Go through each line of the records below and count those with the word "dests"; give only the total.

**DATA PROVIDED**
========

/-- TLY SETTIMEOUT (R189). -/
def execTlySettimeout (a : Arrival) (s : State) : Out := s.message (asTly a 0x1A) 0

/-- TLY SET (R189). -/
def execTlySet (a : Arrival) (s : State) : Out := s.message (asTly a 0x1B) 0

/-- TLY FREE (R190). -/
def execTlyFree (a : Arrival) (s : State) : Out := s.message (asTly a 0x1C) 0

/-- TLY ARM (R208). -/
def execTlyArm (a : Arrival) (s : State) : Out := s.message (asTly a 0x1D) 0

/-- TLY DISARM (R208). -/
def execTlyDisarm (a : Arrival) (s : State) : Out := s.message (asTly a 0x1E) 0

/-- OWNER_LOST (R203). -/
def execOwnerLost (a : Arrival) (s : State) : Out := s.message (asMsg a 0x0E 0) 0

/-- MGMT with MWRITE 0 (R433). -/
def execMgmtRead (a : Arrival) (s : State) : Out := s.message (withW3 (asMsg a 0x0F 0) 0x1000000 0) 0

/-- MGMT with MWRITE 1 (R433). -/
def execMgmtWrite (a : Arrival) (s : State) : Out := s.message (withW3 (asMsg a 0x0F 0) 0x1000000 0x1000000) 0

/-- CONTRIB (R146). -/
def execContrib (a : Arrival) (s : State) : Out := s.message (asMsg a 0x61 3) 3

/-- PUSH (R154). -/
def execPush (a : Arrival) (s : State) : Out := s.message (asMsg a 0x42 2) 2

/-- FWR (R114). -/
def execFwr (a : Arrival) (s : State) : Out := s.message (asMsg a 0x41 2) 2

/-- FWACK (R115, R116). -/
def execFwack (a : Arrival) (s : State) : Out := s.message (asMsg a 0x26 1) 1

/-- PUSHACK (R155). -/
def execPushack (a : Arrival) (s : State) : Out := s.message (asMsg a 0x27 1) 1

/-- RESULT: discarded (R45, R61). -/
def execResult (a : Arrival) (s : State) : Out := s.message (asMsg a 0x62 3) 3

/-- UNKNOWN_OPCODE: a header as it stands, on the class of its channel (R45). -/
def execUnknownOpcode (a : Arrival) (vc : BitVec 2) (s : State) : Out := s.message a vc.toNat

/-- HEADER_DISCARD: a header flit whose HCRC does not check. Sixteen within 1 ms take the port down (R43, R44). -/
def execHeaderDiscard (a : Arrival) (vc : BitVec 2) (s : State) : Out :=
  let p := a.port
  let i := poolOf a vc.toNat
  let n := flitsOf a.data
  if !s.inService p then .next s
  else if (s.port p).free.getD i 0 < n then .fault (.portPoolOverrun p)
  else
    let s := (s.bump 0x2041 3).count { code := 0x0102, port := some p }
    let s := if a.data.isEmpty then s else s.count { code := 0x0104, port := some p, adds := ceilDiv a.data.length 64 }
    let q := s.port p
    let recent := (s.now :: q.discards).filter fun t => s.now < t + 1000000
    let s := (s.setPort p { q with free := q.free.set i (q.free.getD i 0 - n), discards := recent }).freePool p i n
    .next (if recent.length < 16 then s
      else ((s.setPort p { s.port p with linkDown := true }).emit (.linkDown p)).dropPort p)

/-! ### Outbound: credits and the escape channel (R37, R40, R56) -/

/-- The messages of a class that wait on a port leave while its credits cover them, in their order (R40). -/
def State.flush (p : Nat) (cls : BitVec 2) : Nat → State → State
  | 0, s => s
  | n + 1, s =>
    let q := s.port p
    match q.outq.find? fun m => m.hdr.mclass == cls with
    | none => s
    | some m =>
      if q.credits.getD cls.toNat 0 < flitsOf m.data then s
      else State.flush p cls n ((s.setPort p { q with outq := q.outq.erase m }).depart p m.hdr m.data false)

/-- CREDIT_RETURN: CR0 or CR1 grants flits on a virtual channel (R37, R40). -/
def execCreditReturn (port : Nat) (cr : BitVec 9) (s : State) : Out :=
  if !s.inService port || !cr.getLsbD 8 then .next s
  else
    let vc := (cr.extractLsb' 5 3).toNat
    let n := ((cr.extractLsb' 0 4).toNat + 1) * if cr.getLsbD 4 then 256 else 1
    let q := s.port port
    let s := s.setPort port (q.setCredits s.now vc (q.credits.getD vc 0 + n))
    .next (if vc < 4 then State.flush port (BitVec.ofNat 2 vc) q.outq.length s else s)

/-- A copy of a completed tile that waits for credits of a class on a port, if one does: its consignment, tile and place (R153). -/
def State.waitingCopy (s : State) (p : Nat) (cls : BitVec 2) : Option (Con × Tile × Nat × Dest) :=
  s.cons.findSome? fun c => c.tiles.findSome? fun t =>
    if t.phase != .posted || !(t.digest == 0 || t.digest == 3) then none
    else (List.range c.slip.dests.length).findSome? fun k =>
      match c.slip.dests[k]? with
      | none => none
      | some d =>
        if t.copies.getD k .dropped == .waiting && s.pairPort d.port == some p && (if d.push then cls = 2 else cls = 3) &&
          !(d.push && s.obj 0x2D00 0x13 == 1) then some (c, t, k, d) else none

========

**WRITTEN ANSWER**
2